I learned a lot when I climbed this website and got a better understanding of the basic knowledge of python.
First, the usage of. join. It's better to handle the crawled text.
Then, the following:: usage of xpath is used. It takes all peers behind the node, which is very easy to use.
Then there's a puzzle. I don't know why. When I use string to crawl all the information of the tutor, I can only crawl the last line. I need to use text (). I hope it's my vscode problem.
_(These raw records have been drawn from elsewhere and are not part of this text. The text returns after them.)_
-- ==== Sys2Proof/Machine/Ops.lean ====
section
/-! DEFINITION. The named operations over memory, registers, events and the fault record, and the shape of an
instruction's meaning: what it does in each of the four stages. -/

namespace Sys2Proof.Machine

/-! ## Events (R126) -/

def Event.opcode : Event → Word
  | .a op _ _ _ => op
  | .b op _ _ _ _ _ => op

def Event.dst : Event → Word
  | .a _ dst _ _ => dst
  | .b _ dst _ _ _ _ => dst

/-- An Event A has no src1; no router ever receives one (R126), and 0 stands for it. -/
def Event.src1 : Event → Word
  | .a _ _ _ _ => 0
  | .b _ _ s _ _ _ => s

/-- An Event A has no src2; no router ever receives one (R126), and 0 stands for it. -/
def Event.src2 : Event → Word
  | .a _ _ _ _ => 0
  | .b _ _ _ s _ _ => s

def Event.imm : Event → Word
  | .a _ _ imm _ => imm
  | .b _ _ _ _ imm _ => imm

def Event.payload : Event → List Byte
  | .a _ _ _ payload => payload
  | .b _ _ _ _ _ payload => payload

/-! ## Faults (R14, R442) -/

/-- `raise Fault(code, info)`: the ONE operation that takes a fault. It records the fault and changes nothing else;
`step` then discards the rest of the cycle and keeps the state the cycle began in (R442). There is no handler, no
saved pc, no mode change and no return from a fault (R443, R450), so no operation undoes it. -/
def State.raise (s : State) (f : FaultRecord) : State := { s with fault := some f }

/-! ## Data memory (R81 to R91) -/

/-- The byte listed at an address, if any. -/
def Memory.find : Memory → Nat → Option Byte
  | [], _ => none
  | (k, v) :: rest, a => if k = a then some v else Memory.find rest a

/-- What an address with nothing listed reads as: the byte of DMEM_IMAGE (R37, R480). -/
def imageByte (image : List Byte) (a : Nat) : Byte := image.getD a 0

/-- The byte at an address. -/
def Memory.read (image : List Byte) (m : Memory) (a : Nat) : Byte :=
  (Memory.find m a).getD (imageByte image a)

/-- The list without an address. -/
def Memory.erase (m : Memory) (a : Nat) : Memory := m.filter fun cell => cell.1 != a

/-- Put a cell where addresses keep rising. -/
def Memory.insert : Memory → Nat → Byte → Memory
  | [], a, v => [(a, v)]
  | (k, w) :: rest, a, v => if a < k then (a, v) :: (k, w) :: rest else (k, w) :: Memory.insert rest a v

/-- Write a byte, keeping the canonical form: a byte equal to the image's is not listed. -/
def Memory.write (image : List Byte) (m : Memory) (a : Nat) (v : Byte) : Memory :=
  if v = imageByte image a then Memory.erase m a else Memory.insert (Memory.erase m a) a v

/-- Write consecutive bytes, the first at the lowest address. -/
def Memory.writeList (image : List Byte) : Memory → Nat → List Byte → Memory
  | m, _, [] => m
  | m, a, v :: vs => Memory.writeList image (Memory.write image m a v) (a + 1) vs

/-- Read consecutive bytes. -/
def Memory.readList (image : List Byte) (m : Memory) (a : Nat) : Nat → List Byte
  | 0 => []
  | n + 1 => Memory.read image m a :: Memory.readList image m (a + 1) n

/-- The addresses of the list strictly rise. -/
def Memory.rising : Memory → Bool
  | [] => true
  | [_] => true
  | c :: d :: rest => decide (c.1 < d.1) && Memory.rising (d :: rest)

/-- The canonical form: addresses strictly rising, each inside the memory, no entry equal to what an unlisted address
reads as. -/
def Memory.wf (image : List Byte) (m : Memory) : Bool :=
  Memory.rising m && m.all fun cell => decide (cell.1 < image.length) && cell.2 != imageByte image cell.1

/-- DMEM_SIZE (R8). -/
def Core.dmemSize (c : Core) : Nat := c.cfg.dmemImage.length

/-- The byte of a core's data memory at an address. -/
def Core.byteAt (c : Core) (a : Nat) : Byte := Memory.read c.cfg.dmemImage c.dmem a

/-- The range check of an access of n bytes, the sum in Nat (R84). -/
def Core.inRange (c : Core) (a n : Nat) : Bool := decide (a + n ≤ c.dmemSize)

/-- `MemReadBytes` (R13, R84). -/
def Core.memRead (c : Core) (a n : Nat) : Except FaultRecord (List Byte) :=
  if c.inRange a n then .ok (Memory.readList c.cfg.dmemImage c.dmem a n)
  else .error ⟨.dmemRange, .address a⟩

/-- `MemWriteBytes` (R13, R84): the memory after the write. -/
def Core.memWrite (c : Core) (a : Nat) (bytes : List Byte) : Except FaultRecord Memory :=
  if c.inRange a bytes.length then .ok (Memory.writeList c.cfg.dmemImage c.dmem a bytes)
  else .error ⟨.dmemRange, .address a⟩

/-- `MemRead` for n in 1 and 4 (R13): little-endian, widened with zeros. -/
def Core.memReadWord (c : Core) (a n : Nat) : Except FaultRecord Word :=
  match c.memRead a n with
  | .ok bytes => .ok (leWord bytes)
  | .error f => .error f

/-! ## Registers (R12, R35, R36) -/

/-- Read register r of a file; decode has checked that r is below 32 (R112). -/
def Core.readReg (c : Core) : RegFile → Word → Word
  | .x, r => c.x[r.toNat]?.getD 0
  | .f, r => c.f[r.toNat]?.getD 0

/-- Write register r of a file; no register is hard-wired (R35, R36). -/
def Core.writeReg (c : Core) : RegFile → Word → Word → Core
  | .x, r, v => { c with x := c.x.setIfInBounds r.toNat v }
  | .f, r, v => { c with f := c.f.setIfInBounds r.toNat v }

/-! ## The shape of a meaning -/

/-- What a stage sees beside its core: the modes and the core's number. -/
structure StageEnv where
  modes : Modes
  index : Nat
deriving DecidableEq, Repr

/-- What a stage leaves: the core, the events it sends, and whether it ends the tick (R204). -/
structure StageOut where
  core : Core
  sends : List (CorePort × Event) := []
  tickEnded : Bool := false
deriving DecidableEq, Repr

/-- What an instruction does in one stage. -/
abbrev StageFn := StageEnv → Core → Except FaultRecord StageOut

/-- A stage hands its instruction on to the memory stage's register (R192). -/
def Core.toMemory (c : Core) (out : Latch) : Core :=
  { c with mr := { out with update := true }, er := { c.er with update := false }, actE := c.actE + 1 }

/-- A stage hands its instruction on to the writeback stage's register (R192). -/
def Core.toWriteback (c : Core) (out : Latch) : Core :=
  { c with wr := { out with update := true }, mr := { c.mr with update := false }, actM := c.actM + 1 }

/-- Writeback empties its register (R190). -/
def Core.retire (c : Core) : Core :=
  { c with wr := { c.wr with update := false }, actW := c.actW + 1 }

/-- An execute stage that computes result fields of the latch (R197). -/
def executeStage (compute : StageEnv → Latch → Except FaultRecord Latch) : StageFn := fun env c =>
  match compute env c.er with
  | .ok out => .ok { core := c.toMemory out }
  | .error f => .error f

/-- An execute stage that passes the latch through (R197). -/
def executePass : StageFn := executeStage fun _ er => .ok er

/-- A memory stage that computes result fields of the latch from data memory (R200). -/
def loadStage (compute : Core → Latch → Except FaultRecord Latch) : StageFn := fun _ c =>
  match compute c c.mr with
  | .ok out => .ok { core := c.toWriteback out }
  | .error f => .error f

/-- A memory stage that passes the latch through (R200). -/
def memoryPass : StageFn := loadStage fun _ mr => .ok mr

/-- A memory stage that writes bytes at the address the latch gives (R200). -/
def storeStage (address : Latch → Word) (bytes : Latch → List Byte) : StageFn := fun _ c =>
  match c.memWrite (address c.mr).toNat (bytes c.mr) with
  | .ok m => .ok { core := { c with dmem := m }.toWriteback c.mr }
  | .error f => .error f

/-- A writeback stage with the given action (R198). -/
def writebackStage (action : Core → Core) : StageFn := fun _ c =>
  .ok { core := (action c).retire }

/-- A writeback stage that does nothing (R198). -/
def writebackNothing : StageFn := writebackStage id

/-- An instruction's meaning: what it does in each stage. A stage not named passes the instruction through. -/
structure Stages where
  decode : StageFn
  execute : StageFn := executePass
  memory : StageFn := memoryPass
  writeback : StageFn := writebackNothing

/-- The stage's function. -/
def Stages.fn (m : Stages) : Stage → StageFn
  | .decode => m.decode
  | .execute => m.execute
  | .memory => m.memory
  | .writeback => m.writeback

/-! ## Sending (R160) -/

/-- Put an event on the link that leaves an output port, due LINK_LATENCY cycles on; with no such link it is
discarded (R160). -/
def sendOn (c : Nat) (port : OutPort) (ev : Event) : List Link → List Link
  | [] => []
  | l :: ls =>
    if l.cfg.src = port then { l with queue := l.queue ++ [(c + l.cfg.latency, ev)] } :: ls
    else l :: sendOn c port ev ls

/-- Send one event in the current cycle. -/
def State.send (s : State) (port : OutPort) (ev : Event) : State :=
  { s with links := sendOn s.cycle port ev s.links }

/-- Send events in order. -/
def State.sendAll (s : State) : List (OutPort × Event) → State
  | [] => s
  | (port, ev) :: rest => (s.send port ev).sendAll rest

/-! ## Running a stage of the core in focus -/

/-- The system with the focus on a stage of a core. -/
def State.focusOn (s : State) (k : Nat) (st : Stage) : State :=
  { s with focus := { s.focus with core := k, stage := st } }

/-- Replace a core. -/
def State.putCore (s : State) (k : Nat) (c : Core) : State := { s with cores := s.cores.set k c }

/-- Mark that a taken branch has ended the tick (R204). -/
def State.endTick (s : State) (ended : Bool) : State :=
  { s with focus := { s.focus with tickEnded := s.focus.tickEnded || ended } }

/-- The events a core sends, each with its output port. -/
def coreSends (k : Nat) (evs : List (CorePort × Event)) : List (OutPort × Event) :=
  evs.map fun (e : CorePort × Event) => (OutPort.core k e.1, e.2)

/-- Put a stage's result into the system: the core, the end of the tick, the events. -/
def State.commit (s : State) (o : StageOut) : State :=
  ((s.putCore s.focus.core o.core).endTick o.tickEnded).sendAll (coreSends s.focus.core o.sends)

/-- Run what a meaning does in the stage in focus, on the core in focus. A fault is recorded (R442). -/
def runStages (m : Stages) (s : State) : Host.Outcome State Fault Refusal :=
  match s.cores[s.focus.core]? with
  | none => .refused .noSuchCore
  | some c =>
    match m.fn s.focus.stage ⟨s.modes, s.focus.core⟩ c with
    | .ok o => .next (s.commit o)
    | .error f => .next (s.raise f)

end Sys2Proof.Machine
end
In the future, if there is no special situation, the code of climbing the school website will not be posted, which is not very interesting.
Next is the code
import requests from lxml import etree import random from string import punctuation import re import time import pymongo from pymongo import MongoClient def download(url): headers = {'User-Agent':'Mozilla/5.0 (Windows NT 10.0; Win64; x64) AppleWebKit/537.36 (KHTML, like Gecko) Chrome/74.0.3729.169 Safari/537.36'} time.sleep(1) r = requests.get(url,headers=headers) r.encoding='utf-8' return etree.HTML(r.text) def w_d(list): str = '\n'.join(list) return str def write_down(teacher_imfo): client=MongoClient() db=client.jiliang_teacher_data collection = db.teacher_imfo collection.insert_one(teacher_imfo) print('Downloading:'+teacher_imfo['Full name:']) def deep_spider(url): selector = download(url) a=selector.xpath('//*[@align="center"]') tag=a[1].xpath('following::td/span/text()') cont=a[2].xpath('following::td/text()') dict={} for i in range(1,10): cont.append(' ') for i in range(len(tag)): dict[tag[i]]=cont[i] keti=selector.xpath('/html/body/div[3]/div/table/tr[9]/td/p/text()') huojiang=selector.xpath('/html/body/div[3]/div/table/tr[11]/td/p/text()') jinqi=selector.xpath('/html/body/div[3]/div/table/tr[13]/td/p/text()') zhuchi=selector.xpath('/html/body/div[3]/div/table/tr[15]/td/p/text()') jianli=selector.xpath('/html/body/div[3]/div/table/tr[17]/td/p/text()') qita=selector.xpath('/html/body/div[3]/div/table/tr[19]/td/p/text()') dict['topic']=w_d(keti) dict['Prize winning']=w_d(huojiang) dict['Main achievements published recently']=w_d(jinqi) dict['Scientific research projects presided over and completed']=w_d(zhuchi) dict['Curriculum vitae']=w_d(jianli) dict['Other']=w_d(qita) write_down(dict) def spider_zong(url): selector = download(url) xueyuan = selector.xpath('//*[@align="center"]/b/text()')[1:] detail_url=selector.xpath('//*[@target="_blank"]/@href')[8:] for j in range(len(detail_url)): for i in detail_url: if 'http' in i or '#' in i : detail_url.remove(i) for i in detail_url: order_url='https://yjsb.cjlu.edu.cn/yjsy/daoshi/{}'.format(i) deep_spider(order_url) spider_zong('https://yjsb.cjlu.edu.cn/yjsy/daoshi/index.jspx')
Generally speaking, it's just like this. There's nothing new about it.